Showing @ King’s Theatre, Edinburgh, until 4 Oct @ 19.30 (and touring)

With a trilogy of bestsellers, the 1997 movie and West End and Broadway success can Regeneration the musical or TV series be far away? With its cut-glass accents, period costumes, WW1 setting and large cast it’s got all the hallmarks of Downton Abbey.

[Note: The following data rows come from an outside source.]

/-- R310, R329, R331, R333, R345: sync instructions. TARRIVE posts its addition or subtraction and goes on; TWAIT and
TTEST send theirs and wait; HASP adds the group's arrival; a fence of the group scope ends at once, another holds the
group's later accesses, and FENCE.DONE the group. -/
def Obligations.SyncInstructions : Prop :=
  ∀ (s : State) (g : Site) (x : Group) (e : Enc) (t : Tile),
    let id := x.syId e
    let v := x.syVal e
    let loc := syLoc e
    let map := (s.ctx (s.ctxOf g)).map
    let op := if syDec e then TumOp.depart v else TumOp.arrive v
    let sentL (o : TumOp) : State := s.updCore g.core (fun k => { k with
      ltq := k.ltq ++ [{ tile := x.tile, id := id, op := o, place := g.place }] })
    let sentG (n : Nat) (o : TumOp) : State := { s with tumq := s.tumq ++ [⟨.group g, n, o⟩] }
    let dead := if syTo e = 0 then none else some (s.time.now.toNat + 2 ^ (syTo e + 9))
    s.syncReady g x = true → s.tile? g.core x.tile = some t → t.committed = true →
    (Issues s g x e (syDecode { loc := true, dec := true, val := true } none e x) →
      (loc = true → id < 48 → exec (.tarrive g e) s = .next ((sentL op).after g x (x.pc + 8))) ∧
      (∀ m, loc = false → NMap.find id map = some m → m.foreign = false → m.remote = false →
        exec (.tarrive g e) s = .next ((sentG m.index op).after g x (x.pc + 8)))) ∧
    (Issues s g x e (syDecode { loc := true, val := true, pdst := true, tmo := true } none e x) →
      (loc = true → id < 48 → exec (.twait g e) s = .next (((sentL (.wait v)).setGroup g { x with
        wait := .twait true id 0 v (syPdst e) dead, bpSkip := false, pcWritten := false }).turn g)) ∧
      (∀ m, loc = false → NMap.find id map = some m → m.foreign = false → m.remote = false →
        exec (.twait g e) s = .next (((sentG m.index (.wait v)).setGroup g { x with
          wait := .twait false id m.index v (syPdst e) dead, bpSkip := false, pcWritten := false }).turn g))) ∧
    (Issues s g x e (syDecode { loc := true, val := true, pdst := true } none e x) →
      (loc = true → id < 48 → exec (.ttest g e) s = .next (((sentL (.test v)).setGroup g { x with
        wait := .ttest true id 0 v (syPdst e), bpSkip := false, pcWritten := false }).turn g)) ∧
      (∀ m, loc = false → NMap.find id map = some m → m.foreign = false → m.remote = false →
        exec (.ttest g e) s = .next (((sentG m.index (.test v)).setGroup g { x with
          wait := .ttest false id m.index v (syPdst e), bpSkip := false, pcWritten := false }).turn g))) ∧
    (∀ h, Issues s g x e (s.haspDec g e x) → s.haspOf t.launch t.index id = some h →
      exec (.hasp g e) s = .next ((((({ s with
          hasps := NMap.ins id { h with arrived := addNew (t.index, x.index) h.arrived } s.hasps } : State).setGroup g
        { x with wait := .hasp id h.gen, bpSkip := false, pcWritten := false }).haspSettle id 2).updGroup g
          (fun y => { y with bpSkip := false, pcWritten := false })).turn g)) ∧
    (Issues s g x e (syDecode {} (some 5) e x) →
      (id = 0 → Moves s (.fenceOrd g e) g x (x.pc + 8)) ∧
      (id ≠ 0 → Moves s (.fenceOrd g e) g { x with
        order := x.order + 1
        fence := some { done := false, scope := id, order := x.order, lane := lowestLane (x.guard e) } } (x.pc + 8)) ∧
      exec (.fenceDone g e) s = .next ((s.setGroup g { x with
        order := x.order + 1, wait := .fenceDone, bpSkip := false, pcWritten := false
        fence := some { done := true, scope := id, order := x.order, lane := lowestLane (x.guard e) } }).turn g))
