@[simp] theorem State.send_pending (s : State) (m : OutMsg) : (s.send m).pending = s.pending := by
  rcases State.send_cases s m with h | ⟨_, h⟩
  · rw [h]
  · rw [h]; rfl
@[simp] theorem State.sendTo_pending (s : State) (d : Nat) (b : MsgBody) (t w : Nat) :
    (s.sendTo d b t w).pending = s.pending := State.send_pending s _
@[simp] theorem State.send_free (s : State) (m : OutMsg) : (s.send m).free = s.free := by
  rcases State.send_cases s m with h | ⟨_, h⟩
  · rw [h]
  · rw [h]; rfl
@[simp] theorem State.sendTo_free (s : State) (d : Nat) (b : MsgBody) (t w : Nat) :
    (s.sendTo d b t w).free = s.free := State.send_free s _
@[simp] theorem State.send_time (s : State) (m : OutMsg) : (s.send m).time = s.time := by
  rcases State.send_cases s m with h | ⟨_, h⟩
  · rw [h]
  · rw [h]; rfl
@[simp] theorem State.sendTo_time (s : State) (d : Nat) (b : MsgBody) (t w : Nat) :
    (s.sendTo d b t w).time = s.time := State.send_time s _
@[simp] theorem State.send_stage (s : State) (m : OutMsg) : (s.send m).stage = s.stage := by
  rcases State.send_cases s m with h | ⟨_, h⟩
  · rw [h]
  · rw [h]; rfl
@[simp] theorem State.sendTo_stage (s : State) (d : Nat) (b : MsgBody) (t w : Nat) :
    (s.sendTo d b t w).stage = s.stage := State.send_stage s _
@[simp] theorem State.send_accerr (s : State) (m : OutMsg) : (s.send m).accerr = s.accerr := by
  rcases State.send_cases s m with h | ⟨_, h⟩
  · rw [h]
  · rw [h]; rfl
@[simp] theorem State.sendTo_accerr (s : State) (d : Nat) (b : MsgBody) (t w : Nat) :
    (s.sendTo d b t w).accerr = s.accerr := State.send_accerr s _
@[simp] theorem State.send_cores (s : State) (m : OutMsg) : (s.send m).cores = s.cores := by
  rcases State.send_cases s m with h | ⟨_, h⟩
  · rw [h]
  · rw [h]; rfl
@[simp] theorem State.sendTo_cores (s : State) (d : Nat) (b : MsgBody) (t w : Nat) :
    (s.sendTo d b t w).cores = s.cores := State.send_cores s _
@[simp] theorem State.send_tums (s : State) (m : OutMsg) : (s.send m).tums = s.tums := by
  rcases State.send_cases s m with h | ⟨_, h⟩
  · rw [h]
  · rw [h]; rfl
@[simp] theorem State.sendTo_tums (s : State) (d : Nat) (b : MsgBody) (t w : Nat) :
    (s.sendTo d b t w).tums = s.tums := State.send_tums s _
@[simp] theorem State.send_tumq (s : State) (m : OutMsg) : (s.send m).tumq = s.tumq := by
  rcases State.send_cases s m with h | ⟨_, h⟩
  · rw [h]
  · rw [h]; rfl
@[simp] theorem State.sendTo_tumq (s : State) (d : Nat) (b : MsgBody) (t w : Nat) :
    (s.sendTo d b t w).tumq = s.tumq := State.send_tumq s _
@[simp] theorem State.send_waiters (s : State) (m : OutMsg) : (s.send m).waiters = s.waiters := by
  rcases State.send_cases s m with h | ⟨_, h⟩
  · rw [h]
  · rw [h]; rfl
@[simp] theorem State.sendTo_waiters (s : State) (d : Nat) (b : MsgBody) (t w : Nat) :
    (s.sendTo d b t w).waiters = s.waiters := State.send_waiters s _
@[simp] theorem State.send_hasps (s : State) (m : OutMsg) : (s.send m).hasps = s.hasps := by
  rcases State.send_cases s m with h | ⟨_, h⟩
  · rw [h]
  · rw [h]; rfl
@[simp] theorem State.sendTo_hasps (s : State) (d : Nat) (b : MsgBody) (t w : Nat) :
    (s.sendTo d b t w).hasps = s.hasps := State.send_hasps s _
@[simp] theorem State.send_fe (s : State) (m : OutMsg) : (s.send m).fe = s.fe := by
  rcases State.send_cases s m with h | ⟨_, h⟩
  · rw [h]
  · rw [h]; rfl
@[simp] theorem State.sendTo_fe (s : State) (d : Nat) (b : MsgBody) (t w : Nat) :
    (s.sendTo d b t w).fe = s.fe := State.send_fe s _
@[simp] theorem State.send_io (s : State) (m : OutMsg) : (s.send m).io = s.io := by
  rcases State.send_cases s m with h | ⟨_, h⟩
  · rw [h]
  · rw [h]; rfl
@[simp] theorem State.sendTo_io (s : State) (d : Nat) (b : MsgBody) (t w : Nat) :
    (s.sendTo d b t w).io = s.io := State.send_io s _
@[simp] theorem State.send_ms (s : State) (m : OutMsg) : (s.send m).ms = s.ms := by
  rcases State.send_cases s m with h | ⟨_, h⟩
  · rw [h]
  · rw [h]; rfl
@[simp] theorem State.sendTo_ms (s : State) (d : Nat) (b : MsgBody) (t w : Nat) :
    (s.sendTo d b t w).ms = s.ms := State.send_ms s _
@[simp] theorem State.send_coh (s : State) (m : OutMsg) : (s.send m).coh = s.coh := by
  rcases State.send_cases s m with h | ⟨_, h⟩
  · rw [h]
  · rw [h]; rfl
@[simp] theorem State.sendTo_coh (s : State) (d : Nat) (b : MsgBody) (t w : Nat) :
    (s.sendTo d b t w).coh = s.coh := State.send_coh s _
@[simp] theorem State.send_hinge (s : State) (m : OutMsg) : (s.send m).hinge = s.hinge := by
  rcases State.send_cases s m with h | ⟨_, h⟩
  · rw [h]
  · rw [h]; rfl
@[simp] theorem State.sendTo_hinge (s : State) (d : Nat) (b : MsgBody) (t w : Nat) :
    (s.sendTo d b t w).hinge = s.hinge := State.send_hinge s _
@[simp] theorem State.send_span (s : State) (m : OutMsg) : (s.send m).span = s.span := by
  rcases State.send_cases s m with h | ⟨_, h⟩
  · rw [h]
  · rw [h]; rfl
@[simp] theorem State.sendTo_span (s : State) (d : Nat) (b : MsgBody) (t w : Nat) :
    (s.sendTo d b t w).span = s.span := State.send_span s _
@[simp] theorem State.send_power (s : State) (m : OutMsg) : (s.send m).power = s.power := by
  rcases State.send_cases s m with h | ⟨_, h⟩
  · rw [h]
  · rw [h]; rfl
@[simp] theorem State.sendTo_power (s : State) (d : Nat) (b : MsgBody) (t w : Nat) :
    (s.sendTo d b t w).power = s.power := State.send_power s _
@[simp] theorem State.send_sec (s : State) (m : OutMsg) : (s.send m).sec = s.sec := by
  rcases State.send_cases s m with h | ⟨_, h⟩
  · rw [h]
  · rw [h]; rfl
@[simp] theorem State.sendTo_sec (s : State) (d : Nat) (b : MsgBody) (t w : Nat) :
    (s.sendTo d b t w).sec = s.sec := State.send_sec s _
@[simp] theorem State.send_dbg (s : State) (m : OutMsg) : (s.send m).dbg = s.dbg := by
  rcases State.send_cases s m with h | ⟨_, h⟩
  · rw [h]
  · rw [h]; rfl
@[simp] theorem State.sendTo_dbg (s : State) (d : Nat) (b : MsgBody) (t w : Nat) :
    (s.sendTo d b t w).dbg = s.dbg := State.send_dbg s _
@[simp] theorem State.send_pins (s : State) (m : OutMsg) : (s.send m).pins = s.pins := by
  rcases State.send_cases s m with h | ⟨_, h⟩
  · rw [h]
  · rw [h]; rfl
@[simp] theorem State.sendTo_pins (s : State) (d : Nat) (b : MsgBody) (t w : Nat) :
    (s.sendTo d b t w).pins = s.pins := State.send_pins s _
@[simp] theorem State.send_mcount (s : State) (m : OutMsg) : (s.send m).mcount = s.mcount := by
  rcases State.send_cases s m with h | ⟨_, h⟩
  · rw [h]
  · rw [h]; rfl
@[simp] theorem State.sendTo_mcount (s : State) (d : Nat) (b : MsgBody) (t w : Nat) :
    (s.sendTo d b t w).mcount = s.mcount := State.send_mcount s _

/-- A message sent stands last in the outbox. -/
@[simp] theorem State.send_outbox (s : State) (m : OutMsg) : (s.send m).outbox = s.outbox ++ [m] := by
  rcases State.send_cases s m with h | ⟨_, h⟩
  · rw [h]
  · rw [h]; rfl

end Sys2Proof.Machine
end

This is a polished and handsome production of a gutsy play, adapted by Nicholas Wright from Pat Barker‘s celebrated novels, in which Siegfried Sassoon and Wilfred Owen meet while being treated at Edinburgh’s progressive Craiglockhart Hospital. The play isn’t afraid to tackle the horrors of war that so affected the soldiers. Young men who had barely left home experienced a modern war that combined long-range artillery and medieval trench warfare. For many, the endless killing and maiming of their compatriots was too much to bear. The doctors’ dilemma was to work out which officer was a coward or ‘degenerate dodger’ in the parlance of the time, and which was displaying genuine post traumatic stress disorder in the parlance of our own. Dr Rivers (an early Freudian) knows he must get men well again only in order to send them back to an almost certain death.

The filth and mutilated corpses and the sheer numbers of war dead gave soldiers horrible flashbacks – barely understood by the medical profession – that were successfully articulated by Sassoon and Owen in their poems. The play doesn’t belabour its point and offers just the right number of dramatic jolts: a lightning hallucination at the end of the first half and a sequence that highlights electroshock treatment. Sassoon wrote openly against the war in 1917 saying the government was prolonging conflict it could easily end. This meant he was tactfully invalided out rather than imprisoned.

The play is characterised by fine ensemble playing – lighting (by Lee Curran) and music (Stewart Earl) and a clever set (Alex Eales) propel the action well. The lean direction by Simon Godwin is parade-ground crisp and the writing sharp and often surprisingly funny. Regeneration is by no means a handwringing exercise in post-rationalisation yet in this year of WW1 commemorations this is a gentle (sometimes a little glib) reminder of another side of the so-called Great War.